Investor Complaints and Legal Action

Several investors have filed complaints in Bengaluru, alleging that MobiKwik and Lendbox engaged in deceptive practices. One FIR claims an investment of ₹4 lakh remains inaccessible, while another cites ₹91,341 of a ₹3 lakh investment as being blocked. These legal actions accuse the firms of cheating and dishonestly inducing property delivery under various statutes.

The complaints further allege that the companies marketed MobiKwik Xtra with promises of fixed-deposit-like returns and easy liquidity. However, investors claim their funds were diverted to new borrowers without their consent, leading to defaults and withdrawal restrictions. One complainant estimates that over 630 investors have collectively invested more than ₹6 crore in the scheme.

MobiKwik's Official Stance

In response to the allegations, MobiKwik has clarified that it acted solely as a distribution partner for the P2P product offered by Lendbox. The company stated that customers were made aware of the product's structure and the inherent risks involved before investing. It also noted that users were informed about modifications mandated by recent regulatory changes.

Citing data from Lendbox, MobiKwik asserted that borrowers have already repaid over 90% of the aggregate amount to lenders. The remaining balance is currently part of an active recovery and repayment process, which remains a priority. MobiKwik affirmed its commitment to supporting a resolution and is extending full cooperation to the authorities.

The Regulatory Landscape

This controversy unfolds against a backdrop of increased regulatory oversight by the Reserve Bank of India (RBI) on P2P lending. The RBI introduced new guidelines to curb the misselling of such products as safe investment vehicles, imposing restrictions on marketing and lending caps. These rules aim to protect consumers from platforms promising assured high returns with high liquidity.

The timing of these events is notable, as MobiKwik recently secured a non-banking financial company (NBFC) license from the RBI. This license grants the company greater control over its lending operations, but the ongoing investigation raises questions about its product governance.
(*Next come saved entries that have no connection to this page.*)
/-- R153, R185: the inbound checksum byte, the reserved field and the two flags of U change no output of any
dispatch action: two messages that differ only there give the same reports, reply and status. -/
def Obligations.IgnoredHeaderBytesChangeNothing : Prop :=
  ∀ (i : Instr) (s : State) (V : Bytes), i.format = .cmdid16 → V.length = s.cur.NU →
    (∀ j, j ≠ 0 → j ≠ 3 → j ≠ 4 → j + 2 ≠ s.cur.NU → j + 1 ≠ s.cur.NU → V[j]? = s.cur.U[j]?) →
    ∀ t, exec i s = .next t →
      exec i { s with cur := { s.cur with U := V } } = .next { t with cur := { t.cur with U := V } }

/-- R215: body offsets 0 to 7 of a report and those from 28 on change nothing of a LOC_REPORT. -/
def Obligations.UnreadReportBytesChangeNothing : Prop :=
  ∀ (s t : State) (V : Bytes), V.length = s.cur.NU →
    (∀ j, j < 13 ∨ (21 ≤ j ∧ j < 41) → V[j]? = s.cur.U[j]?) →
    exec .locReport s = .next t →
    exec .locReport { s with cur := { s.cur with U := V } } = .next { t with cur := { t.cur with U := V } }

/-- R223: the location-type marker and everything after the last item read change nothing of a BATCH_LOC. -/
def Obligations.UnreadBatchBytesChangeNothing : Prop :=
  ∀ (s t : State) (V : Bytes), V.length = s.cur.NU →
    exec .batchLoc s = .next t → t.cur.STATUS = 0 →
    (∀ j, j < 13 + t.cur.B_POS → j ≠ 15 → V[j]? = s.cur.U[j]?) →
    exec .batchLoc { s with cur := { s.cur with U := V } } = .next { t with cur := { t.cur with U := V } }

/-- Every step keeps the invariant: the status and frame-sync codes stay legal, BUSY is 1 exactly while a
transaction runs, the cursor stays inside IN, reports stand only beside a valid reply and hold what their raw
bytes say, a reply is owed only by an idle instance and after its reports, and the instances stay in canonical form.
FS_START exactly while IN_POS is 0 is R171's for PARSE; that an UNSTUFF keeps it too is log 7. -/
def Obligations.StepKeepsInvariant : Prop :=
  ∀ s t : State, s.Inv → step s = .next t → t.Inv

/-- Every step keeps every running instance on the track of its serial machine: what it holds is what that machine
makes of the transaction-start state and the bytes consumed so far. -/
def Obligations.StepKeepsInstancesOnTrack : Prop :=
  ∀ s t : State, s.EveryConn Codec.OnTrack → step s = .next t → t.EveryConn Codec.OnTrack

/-- Under the invariant a step faults never: every fault is for a state the spec says never occurs. -/
def Obligations.NoFaultUnderInvariant : Prop :=
  ∀ (s : State) (f : Fault), s.Inv → step s ≠ .fault f

/-- R281, R309: run byte-serially, a transaction terminates within max(NIN, 6) + 4 of the instance's own steps, and
leaves the machine exactly as the same transaction issued as one step does. -/
def Obligations.SerialRunEqualsIssuedTransaction : Prop :=
  ∀ (s t : State) (k : Nat), s.port = some k → s.cur.BUSY = false → s.cur.session.owesReply = false →
    step { s with script := [.issue k] } = .next t →
    ∃ n ≤ max s.cur.NIN 6 + 4, State.Runs (n + 1) { s with script := [.start k] } t

/-- R62, R64, R278: a move on connection `k` leaves every other connection's instance exactly as it was. -/
def Obligations.OtherInstancesUntouched : Prop :=
  ∀ (s t : State) (m : Move) (rest : List Move) (k j : Nat), s.Canonical →
    s.script = m :: rest →
    (m = .openConn k ∨ m = .closeConn k ∨ (∃ x, m = .arrive k x) ∨ (∃ op x, m = .load k op x) ∨ m = .issue k ∨ m = .start k ∨
      m = .run k ∨ m = .collect k) →
    step s = .next t → j ≠ k → t.conn j = s.conn j

/-- R64, R278: no observable of one instance depends on another. Two machines that agree on connection `k` and on
the build make the same move on it to the same instance, apart from the two accumulators R35 leaves unspecified,
whatever their other instances hold and whatever happened before. -/
def Obligations.InstancesDoNotInteract : Prop :=
  ∀ (s s' t : State) (m : Move) (rest rest' : List Move) (k : Nat),
    s.script = m :: rest → s'.script = m :: rest' →
    ((∃ x, m = .arrive k x) ∨ (∃ op x, m = .load k op x) ∨ m = .issue k ∨ m = .start k ∨ m = .run k ∨
      m = .collect k) →
    s.cfg = s'.cfg → s.conn k = s'.conn k →
    step s = .next t →
    ∃ t', step s' = .next t' ∧ (t'.conn k).map Codec.maskAcc = (t.conn k).map Codec.maskAcc

/-! ## The host boundary -/

/-- R280: on a busy instance the host has no move to write the request or issue a transaction, and what it still
does for an earlier result reads no output of the instance and changes no register: it is the same whatever those
hold. -/
def Obligations.HostHasNoMoveWhileBusy : Prop :=
  ∀ (s : State) (m : Move) (rest : List Move) (k : Nat), s.script = m :: rest → s.port = some k →
    s.cur.BUSY = true →
    ((∃ op x, m = .load k op x) ∨ m = .issue k ∨ m = .start k → step s = .refused .hostWhileBusy) ∧
    (m = .collect k → ∃ x evs, ∀ c : Codec, c.session = s.cur.session →
      step { s with cur := c } =
        .next { s with script := rest, cur := c.withSession x, events := s.events ++ evs })

/-- R63, R307: until the host has published the reports of a PARSE that ended OK and written its reply, it can issue
nothing more to that instance. Nothing else of what it owes holds a transaction back (R271): an idle instance that
owes no reply begins the next one. -/
def Obligations.NextTransactionWaitsForCollect : Prop :=
  ∀ (s : State) (m : Move) (rest : List Move) (k : Nat), s.script = m :: rest → s.port = some k →
    s.cur.BUSY = false → m = .issue k ∨ m = .start k →
    ((∃ frame, Duty.writeReply frame ∈ s.cur.session.owed) → step s = .refused .resultNotCollected) ∧
    ((∀ frame, Duty.writeReply frame ∉ s.cur.session.owed) →
      step s ≠ .refused .resultNotCollected ∧ step s ≠ .refused .hostWhileBusy)

/-- R279, R63: what the host owes for a PARSE, by its status: OK asks for every record of RQ in order and then for
OUT, INVALID_FRAME for the diagnostic text, MALFORMED for dropping the message, UNRECOGNIZED_COMMAND for nothing. It
is done in that order, one duty a move (log 25), and the instance keeps all its registers (R283). -/
def Obligations.CollectDoesTheHostsDuty : Prop :=
  (∀ s t : State, exec .parse s = .next t →
    ∃ more : List Duty, t.cur.session = s.cur.session.owe more ∧
      (t.cur.STATUS = 0 → more = t.cur.RQ.map Duty.publish ++ [.writeReply t.cur.OUT]) ∧
      (t.cur.STATUS = 1 → more = [.writeDiag]) ∧
      (t.cur.STATUS = 2 → more = []) ∧
      (t.cur.STATUS = 3 → more = [.drop])) ∧
  (∀ (s : State) (rest : List Move) (k : Nat), s.script = .collect k :: rest → s.port = some k →
    (s.cur.session.owed = [] → step s = .next { s with script := rest }) ∧
    (∀ d more, s.cur.session.owed = d :: more →
      let done := fun ev => (.next { s with
        script := rest, events := s.events ++ [ev]
        cur := { s.cur with session := { s.cur.session with owed := more } } } : Result)
      (∀ r, d = .publish r → step s = done (.published k r)) ∧
      (∀ frame, d = .writeReply frame → step s = done (.wroteReply k frame)) ∧
      (d = .writeDiag → step s = done (.wroteDiag k Config.diagText)) ∧
      (d = .drop → step s = done (.dropped k))))

/-- R23, R27: the host writes OPSEL and IN of an idle instance, and no register else, and a request longer than
MAX_PAYLOAD_LEN is refused. R279 and R305 give the host no move that splits or joins frames; that the operand of a
PARSE is therefore the oldest payload delivered for the connection, which it takes, and that every other operand is
refused, is the model's choice (log 18). A delivered payload that is one whole frame never ends INVALID_FRAME. -/
def Obligations.LoadWritesTheRequest : Prop :=
  ∀ (s : State) (rest : List Move) (k : Nat) (op : BitVec 3) (x : Bytes),
    s.script = .load k op x :: rest → s.port = some k → s.cur.BUSY = false →
    (admits s.cfg.MAX_PAYLOAD_LEN x.length = true →
      (op ≠ 5 → step s = .next { s with script := rest, cur := { s.cur with OPSEL := op, IN := x } }) ∧
      (∀ later, op = 5 → s.cur.session.inbound = x :: later →
        let t := { s with
          script := rest
          cur := { s.cur with
            OPSEL := op, IN := x, session := { s.cur.session with inbound := later } } }
        step s = .next t ∧
        (wholeFrame x = true → ∀ u, exec .parse t = .next u → u.cur.STATUS ≠ 1)) ∧
      (op = 5 → s.cur.session.inbound.head? ≠ some x → step s = .refused .payloadNotDelivered)) ∧
    (admits s.cfg.MAX_PAYLOAD_LEN x.length = false → step s = .refused .payloadTooLong)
The situation highlights the growing pains within India's rapidly evolving fintech sector.


The legal proceedings against MobiKwik and Lendbox place the companies under significant scrutiny while they navigate a stricter regulatory environment. While MobiKwik maintains its position as a mere distributor and points to a high repayment rate, the investor complaints highlight critical issues of transparency and trust. The resolution of this case will be closely watched as it could set a precedent for P2P lending platforms in India.